Both, kind of. Save a small emergency buffer first — $500-$1,000. That’s it. Then channel everything at the debt. Without that emergency cushion, one unexpected bill sends you back to the credit card and you lose progress. Once the high-interest debt is gone, build the emergency fund up to 3-6 months of expenses, then start investing.
Is it worth getting a second job just for debt payoff?
Even 5-8 hours a week makes a massive difference. At $15/hour for 8 hours/week, that’s roughly $480/month after taxes. All of that going to debt means $5,760/year of payoff. A lot of people treat it as a sprint — 12-24 months of extra work, crush the debt, then stop. It’s temporary pain for permanent freedom. Whether it’s “worth it” depends on your situation, but the math is pretty compelling.
Will paying off debt improve my credit score?
Significantly. Paying down credit card balances drops your utilization ratio — that’s 30% of your FICO score. Going from 80% utilization to 10% can boost your score by 100-150 points alone. Plus every on-time payment builds your payment history (35% of your score). I’ve seen people jump from the 500s to the 700s within 12-18 months of starting a payoff plan. For more on this, check out our guide on building your credit score fast.
Can I negotiate my debt down to a lower amount?
Yeah, especially if you’re already behind on payments. Creditors prefer getting 40-60% of what you owe over getting nothing. Call and offer a lump-sum settlement — on a $3,000 debt in collections, you might settle for $1,200-$1,800. Two rules: get the agreement in writing before you send a dime, and know that forgiven debt over $600 may show up as taxable income on a 1099-C in the US. But saving $1,200-$1,800 on a single debt? Usually worth the hassle.

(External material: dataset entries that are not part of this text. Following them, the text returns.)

/-- A segment with another left; the last one with an ALERT behind it, with one that finds no further entry, and with none; no free entry. -/
theorem witness_ManagementEntriesAreOffered :
    let s := withRp (line 100) { (line 100).rp with response := some ⟨3, 9, 1, [[1], [2]]⟩ }
    let l := withRp (line 100) { (line 100).rp with response := some ⟨3, 9, 1, [[1]]⟩ }
    let a := fun (x : State) => withCl x { x.cl with alertPending := true }
    let third := withRp l { l.rp with originate := List.replicate 3 ⟨3, .response, 0, []⟩ }
    s.resetHeld = false ∧ s.rp.response = some ⟨3, 9, 1, [1] :: [[2]]⟩ ∧ managementRoom s = true ∧ managementRoom (flooded s) = false ∧
      (a l).rp.response = some ⟨3, 9, 1, [1] :: []⟩ ∧ (a l).cl.alertPending = true ∧ managementCount (a l) < 3 ∧
      managementRoom (a third) = true ∧ ¬managementCount (a third) < 3 ∧ l.cl.alertPending = false ∧
      (a (line 100)).cl.alertPending = true ∧ managementRoom (a (line 100)) = true ∧ (a (line 100)).rp.response = none ∧
      (a (line 100)).tu.layout.lineComputer ≠ 63 ∧ (line 100).cl.alertPending = false := by decide

/-- In RUNNING, and in DRAINING where the drain end follows. -/
theorem witness_HeldRecordIsAppended :
    let s := setBin (line 100) 2 ⟨.closePending, some ⟨4, 1000, 1⟩, none, false, some record, false⟩
    let d := setBin (inState free .draining none) 2 ⟨.closePending, some ⟨4, 1000, 1⟩, none, false, some record, false⟩
    s.resetHeld = false ∧ s.bu.log.length < 256 ∧ (binAt s 2).state = .closePending ∧ (binAt s 2).held = some record ∧
      (∀ j, j < 2 → (binAt s j).state ≠ .closePending) ∧ d.rc.state = .draining ∧ inFlight d = 0 ∧ (binAt d 2).held = some record ∧
      AllSettled (setBin d 2 (binWith tray)) := by decide

/-- Frames with a wrong check, a length of 57, and a payload byte too few; one of the own source; and one to forward, with room and without. -/
theorem witness_FrameArrivalChecksAndForwards :
    let sealed := fun (x : List Byte) => x ++ be2 (crcOf x).toNat
    let jam := sealed [5, 3, 7, 0, 0]
    let own := sealed [5, 0, 7, 0, 0]
    let full := withRp idle { idle.rp with forward := List.replicate 8 jam }
    ¬FrameIntact [5, 3, 7, 0, 0, 0, 0] ∧ ¬FrameIntact (sealed [5, 3, 7, 0, 57]) ∧ ¬FrameIntact (sealed [5, 3, 7, 0, 1]) ∧
      FrameIntact own ∧ addrOf (byteAt own 1) = (settle idle).rp.own ∧
      (settle idle).rp.own ≠ 63 ∧ FrameIntact jam ∧ addrOf (byteAt jam 1) ≠ (settle idle).rp.own ∧
      addrOf (byteAt jam 0) ≠ (settle idle).rp.own ∧ (settle idle).rp.forward.length < 8 ∧ (settle full).rp.forward.length = 8 := by decide

/-- A station other than the part; and a MATERIAL of two bytes, a kind no report has, and a REQUEST too short for a segment. -/
theorem witness_ConsumedFramesActAsReports :
    (settle idle).rp.own ≠ 63 ∧ (3 : Addr) ≠ (settle idle).rp.own ∧ (List.replicate 53 (0 : Byte)).length ≤ 53 ∧ idle.resetHeld = false ∧
      (∀ e ∈ ([(3, 2), (200, 0), (15, 2), (7, 56)] : List (Nat × Nat)), e.2 ≤ 56 ∧
        e ∉ [(1, 5), (2, 1), (3, 1), (4, 3), (5, 1), (6, 1), (7, 0)] ∧ (e.1 = 15 → e.2 < 3)) := by decide

theorem witness_DownstreamPortSendsByTurn :
    let both := withRp idle { idle.rp with forward := [[0]], originate := [⟨1, .hold, 0, []⟩] }
    let own := withRp idle { idle.rp with originate := [⟨1, .hold, 0, []⟩] }
    let sends := withRp both { both.rp with sending := some .forward }
    (settle both).rp.sending = none ∧ (settle both).rp.forward ≠ [] ∧ (settle both).rp.originate ≠ [] ∧ (settle both).rp.turn = .forward ∧
      (settle own).rp.forward = [] ∧ (settle own).rp.originate ≠ [] ∧ (settle sends).rp.sending = some .forward ∧
      (settle idle).rp.forward = [] ∧ (settle idle).rp.originate = [] ∧ (settle idle).rp.sending = none ∧
      (settle (withRp own { own.rp with sending := some .originate })).rp.sending = some .originate := by decide

/-- A segment not expected; one that continues up to 384 bytes and past them; and messages that end: empty, of the codes 0, 44 and 255, and
of a wrong length, with a count and without. -/
theorem witness_RequestSegmentsAssemble :
    let s := withRp idle { idle.rp with assembly := some ⟨3, 9, 7, List.replicate 331 0⟩ }
    gathered (settle idle) 3 9 2 [30] = none ∧ gathered (settle s) 3 8 7 [30] = none ∧
      (gathered (settle s) 3 9 7 (List.replicate 53 0)).map List.length = some 384 ∧
      (gathered (settle s) 3 9 7 (List.replicate 54 0)).map List.length = some 385 ∧ (7 : Byte).toNat < 128 ∧
      gathered (settle s) 3 9 128 [] = some [] ∧ 128 ≤ (128 : Byte).toNat ∧ gathered (settle idle) 3 9 128 [30, 0] = some [30, 0] ∧
      (∀ x ∈ ([[0], [44], [255], [30, 0], [10, 0, 0], [12, 0, 2, 0, 0, 0, 0], [11, 0, 0, 0, 1]] : List (List Byte)),
        x.length ∉ bodyLengths x) ∧
      requestTaken (settle idle) = true ∧ requestTaken (settle (flooded idle)) = false := by decide

/-- A body in one segment, and its last byte behind an assembly. -/
theorem witness_RequestBodiesSpellTheirCommands :
    let c := Instr.setBands 3 9 2 [300, 1000]
    let s := withRp idle { idle.rp with assembly := some ⟨3, 9, 1, [21, 2, 1, 44, 3]⟩ }
    wellFormed c = true ∧ requester c = some (3, 9) ∧ requestBody c = some [21, 2, 1, 44, 3, 232] ∧ 128 ≤ (128 : Byte).toNat ∧
      gathered (settle idle) 3 9 128 [21, 2, 1, 44, 3, 232] = some [21, 2, 1, 44, 3, 232] ∧ idle.resetHeld = false ∧
      settle idle = withRp (settle idle) { (settle idle).rp with assembly := none } ∧ 128 ≤ (129 : Byte).toNat ∧
      gathered (settle s) 3 9 129 [232] = some [21, 2, 1, 44, 3, 232] ∧ s.resetHeld = false ∧
      settle idle = withRp (settle s) { (settle s).rp with assembly := none } := by decide

theorem witness_WellFormedRequestsFit :
    wellFormed (.setBands 3 9 2 [300, 1000]) = true ∧ requestBody (.setBands 3 9 2 [300, 1000]) = some [21, 2, 1, 44, 3, 232] ∧
      bodyLength (.setBands 3 9 2 [300, 1000]) = some 6 := by decide

theorem witness_RequestsDroppedWhenNotTaken :
    isRequest (.readBins 3 9) = true ∧ (flooded (line 100)).resetHeld = false ∧ requestTaken (settle (flooded (line 100))) = false := by decide

/-- A request of IDLE alone, outside IDLE and in IDLE with an action that is none; one of any state with a slot past the last; and each bound
of the arguments with its next value beyond. -/
theorem witness_RequestsRefusedByStateOrArguments :
    (wellFormed (.setFallback 3 9 17) = true ∧ requester (.setFallback 3 9 17) = some (3, 9) ∧
      requestBody (.setFallback 3 9 17) = some [24, 17] ∧ ([24, 17] : List Byte).head? = some 24#8 ∧ BadArguments (.setFallback 3 9 17) ∧
      ¬BadArguments (.setFallback 3 9 18) ∧ Takes (line 100) ∧ (settle (line 100)).rc.state ≠ .idle ∧ Takes idle ∧
      (settle idle).rc.state = .idle) ∧
    (wellFormed (.readDescriptor 3 9 4096) = true ∧ requestBody (.readDescriptor 3 9 4096) = some [5, 16, 0] ∧
      BadArguments (.readDescriptor 3 9 4096) ∧ ¬BadArguments (.readDescriptor 3 9 4095)) ∧
    (BadArguments (.setWindow 3 9 4 false 0 4 0 0) ∧ BadArguments (.setWindow 3 9 3 true 0 21 0 0) ∧
      BadArguments (.setWindow 3 9 3 true 8 4 0 0) ∧ BadArguments (.setWindow 3 9 3 true 0 4 2 0) ∧
      BadArguments (.setWindow 3 9 3 true 0 4 0 4096) ∧ ¬BadArguments (.setWindow 3 9 3 true 0 4 1 8191) ∧
      ¬BadArguments (.setWindow 3 9 3 false 8 3 2 0)) ∧
    (BadArguments (.setTiming 3 9 5 1 1 1 1) ∧ ¬BadArguments (.setTiming 3 9 4 8 8 8 4) ∧ BadArguments (.setTiming 3 9 1 1 1 1 0)) ∧
    (BadArguments (.setInsertPolicy 3 9 16 50 false) ∧ BadArguments (.setInsertPolicy 3 9 15 49 false) ∧
      ¬BadArguments (.setInsertPolicy 3 9 15 99 false) ∧ BadArguments (.restoreFeeder 3 9 8 false) ∧ ¬BadArguments (.restoreFeeder 3 9 7 false)) ∧
    (BadArguments (.setSheetParameters 3 9 20001 20 1) ∧ BadArguments (.setSheetParameters 3 9 1 401 1) ∧
      ¬BadArguments (.setSheetParameters 3 9 20000 400 3) ∧ BadArguments (.setEnvelopeClass 3 9 4 false 0 0 0) ∧
      BadArguments (.setEnvelopeClass 3 9 3 true 1 2001 1) ∧ ¬BadArguments (.setEnvelopeClass 3 9 3 false 0 2001 0)) ∧
    (BadArguments (.retire 3 9 1 0) ∧ BadArguments (.retire 3 9 0 4096) ∧ ¬BadArguments (.retire 3 9 4095 4095) ∧
      BadArguments (.findPiece 3 9 16777215) ∧ ¬BadArguments (.findPiece 3 9 16777214) ∧ BadArguments (.readTrays 3 9 9) ∧
      BadArguments (.readCompletions 3 9 0) ∧ ¬BadArguments (.readCompletions 3 9 16) ∧ BadArguments (.readSortPlan 3 9 2 0 1) ∧
      BadArguments (.readSortPlan 3 9 1 49 16) ∧ ¬BadArguments (.readSortPlan 3 9 1 48 16) ∧ BadArguments (.trySortKey 3 9 1000000000 0 0) ∧
      BadArguments (.trySortKey 3 9 0 8 0) ∧ ¬BadArguments (.trySortKey 3 9 999999999 7 1)) ∧
    (BadArguments (.setBinLimits 3 9 17 true 0 0 0) ∧ BadArguments (.setBinLimits 3 9 16 false 4000 400000 4001) ∧
      ¬BadArguments (.setBinLimits 3 9 16 true 0 0 0) ∧ BadElement ⟨4, 0, 0, 0, 0, 0⟩ ∧ BadElement ⟨2, 2, 100, 0, 0, 0⟩ ∧
      ¬BadElement ⟨2, 9, 999999999, 0, 2, 18⟩ ∧ BadElement ⟨3, 0, 0, 0, 3, 0⟩ ∧ ¬BadElement ⟨0, 0, 0, 0, 3, 17⟩) := by
  unfold BadArguments; decide

theorem witness_WindowsAndMapAreWritten :
    Takes idle ∧ (settle idle).rc.state = .idle ∧ (3 : Byte).toNat < 4 ∧ (15728640 : PieceId).toNat % 2 ^ (20 : Byte).toNat = 0 ∧
      (4095 : BitVec 16).toNat < 4096 ∧ (8191 : BitVec 16).toNat < 8192 ∧ countField 1 = 1 ∧ (8191 : BitVec 16).toNat + 1 ≤ 8192 ∧
      (4095 : BitVec 16).toNat < 4096 := by decide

This Is Hard. But You Can Do It.

I’m not going to wrap this up with some cheerful “you’ve got this!” and pretend that paying off debt on $25,000 a year is easy. It’s not. It’s exhausting and slow and some months you’ll feel like you’re barely making progress.

But the math works. It always works. Every extra dollar toward debt is a dollar that stops generating interest against you. Every small balance you eliminate frees up cash for the next one. People earning minimum wage have done this with $20,000, $30,000, $50,000 in debt. Not because they found some hack. Because they had a plan and they stuck with it.

Start with the list. Use the snowball. Find $50-$200/month through bill negotiations and subscription cuts. Call your creditors about hardship programs. Consider a short-term side gig. And plug your numbers into our Debt Payoff Calculator right now to see your actual debt-free date. That date is real. It’s waiting for you. Every payment brings it closer.

Disclaimer: This content is for informational purposes only and does not constitute financial advice. Always consult a qualified financial advisor before making financial decisions.